Но после того, когда Сидоров дал выход всей накопившейся горечи и напряжению, на душе у него стало как-то легче. А вот телесно он занемог — как Сидоров сам считал, не из-за ран, а из-за того, что переусердствовал в драке. Хотя на самом деле это был все тот же душевный, сердечный его недуг, просто он перешел в телесную форму, чтобы Сидоров мог переболеть и выздороветь.
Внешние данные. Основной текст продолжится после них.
-- ==== Sys2Proof/Tests/Slice0.lean ====
section
/-! SUPPORT. The model's own tests. Expected values are those of spec/95_test_vectors.md (their ids stand in the comments) or are
worked out from the rules; the witnesses at the end meet the hypotheses of the statements in Obligations.lean. -/
namespace Sys2Proof.Tests
open Sys2Proof Sys2Proof.Machine

/-! ### Helpers -/

/-- The state after a step that goes on. -/
def after (o : Host.Outcome State Fault Refusal) : Option State :=
  match o with
  | .next t => some t
  | .fault _ => none
  | .refused _ => none

/-- Instance 0 after a step that goes on. -/
def inst0 (o : Host.Outcome State Fault Refusal) : Option Codec := (after o).bind (fun t => t.codecs[0]?)

/-- The bytes at an address after a step that goes on. -/
def bytes (o : Host.Outcome State Fault Refusal) (base n : Nat) : Option (List Byte) :=
  (after o).map (fun t => Memory.buf t.mem base n)

/-- The scenario's memory: the payload at 0x200 (V-ENC) and the frame at 0x300 (V-DEC-1). -/
def mem : Memory :=
  [(0x200, 0xDE), (0x201, 0xAD), (0x202, 0xBE), (0x203, 0xEF),
   (0x300, 0x7E), (0x301, 0x01), (0x302, 0x02), (0x303, 0x01), (0x304, 0x01), (0x305, 0x10), (0x306, 0x2A),
   (0x307, 0x01), (0x308, 0x04), (0x309, 0xDE), (0x30A, 0xAD), (0x30B, 0xBE), (0x30C, 0xEF), (0x30D, 0x0B),
   (0x30E, 0xA4)]

/-- The scenario's request registers: the Frame of V-ENC-1, its destination at 0x400, and the input region `(base, n)`. -/
def req (base n : Nat) : ReqRegs :=
  { cmd := some 0x04, aBase := some base, aLen := some n, dBase := some 0x400, dCap := some 15,
    iVer := some 1, iDst := some 2, iSrc := some 1, iType := some 1, iCmdId := some 16, iSeq := some 42,
    iLast := some 1, iPBase := some 0x200, iPLen := some 4 }

/-- A state of two instances, the first with these request registers and phase, with this program and schedule. -/
def st (q : ReqRegs) (phase : Phase) (program : List HostAction) (schedule : List Agent) : State :=
  { State.launch { addrW := 16, lenW := 16, hostBinding := [] } 2 mem program schedule with
    codecs := [{ req := q, phase := phase }, {}] }

/-- The scenario with both operand sets written and nobody's turn yet. -/
def idle : State := st (req 0x300 15) .idle [] []

/-- A decode of the scenario's frame in flight on instance 0. -/
def decoding (program : List HostAction) (schedule : List Agent) : State :=
  st (req 0x300 15) (.busy 0x04 (footprint .decode (req 0x300 15))) program schedule

/-! ### Well-formedness -/

theorem test_wf_params : Params.wf { addrW := 1, lenW := 9, hostBinding := [] } = true := by decide
theorem test_wf_params_addr : Params.wf { addrW := 0, lenW := 9, hostBinding := [] } = false := by decide
theorem test_wf_params_len : Params.wf { addrW := 16, lenW := 8, hostBinding := [] } = false := by decide
theorem test_wf_hw_instance : HostAction.wf 2 (.hw 2 1 (.lit 0)) = false := by decide
theorem test_wf_hr_instance : HostAction.wf 2 (.hr 2 16) = false := by decide
theorem test_wf_reset_instance : HostAction.wf 2 (.reset 2) = false := by decide
theorem test_wf_program : programWf 1 false (Pseudo.copyframe.expand 0) = true := by decide
theorem test_wf_program_unread : programWf 1 false [.hw 0 5 .lastRead] = false := by decide

/-! ### Encodings (30_encoding.md R82, R83; 10_state.md R22) -/

theorem test_decode_crc16 : decode 0b00000001 = .ok .crc16 := by decide
theorem test_decode_frame : decode 0b00000010 = .ok .frame := by decide
theorem test_decode_encode : decode 0b00000011 = .ok .encode := by decide
theorem test_decode_decode : decode 0b00000100 = .ok .decode := by decide
theorem test_decode_reserved : decode 0x00 = .error (.reservedOp 0x00) ∧ decode 0x05 = .error (.reservedOp 0x05)
    ∧ decode 0x81 = .error (.reservedOp 0x81) ∧ decode 0xFF = .error (.reservedOp 0xFF) := by decide
theorem test_table_words : decodeTableWord 8 0x01 = some .crc16 ∧ decodeTableWord 8 0x02 = some .frame
    ∧ decodeTableWord 8 0x03 = some .encode ∧ decodeTableWord 8 0x04 = some .decode
    ∧ decodeTableWord 8 0x05 = none := by decide
theorem test_register_numbers : Reg.ofNum 13 = some .iPLen ∧ Reg.ofNum 16 = some .status ∧ Reg.ofNum 27 = some .fPLen
    ∧ Reg.ofNum 14 = none ∧ Reg.ofNum 31 = none := by decide

/-! ### The text form (30_encoding.md R86, R87) -/

/-- V-MOD-13, V-CRC-OP-4, P1, P3, and a form that is none. -/
theorem test_text : readLine "i0: hw A_LEN, 5".toList = some [.hw 0 2 (.lit 5)]
    ∧ readLine "crc16 0xFFFC, 5 ; refused".toList = some [.hw 0 1 (.lit 0xFFFC), .hw 0 2 (.lit 5), .hw 0 0 (.lit 1)]
    ∧ readLine "mw 0x100, 0x31".toList = some [.mw 0x100 0x31]
    ∧ readLine "i1: wait".toList = some [.hr 1 16]
    ∧ readLine "cmd CRC32".toList = none ∧ readLine "mw 0x100, 256".toList = none := by decide +kernel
Увидев утром, что Василий кое-как слазит с дивана, а однако же все равно намеревается во двор, дворник Сидоров запер его у себя на квартире.
— Нет, Вася, ты уж дома сиди, оклемывайся. Какой из тебя нынче боец.
Видимо, поэтам и впрямь свойственна особая проницательность и душевная чуткость, потому что дворник Сидоров как-то так сразу вычислил причину болезни своего кота. Он крошил под кровать колбасу маленькими кусочками и утешал Василия:
— Ты, брат, не переживай. Из-за этой сестры не один ты под колеса судьбы попадал. Ну их, этих кошек, и хвостатых, и двуногих. Я-то это зловредное племя знаю, чай, не ты один любимым кошкам крыс носил.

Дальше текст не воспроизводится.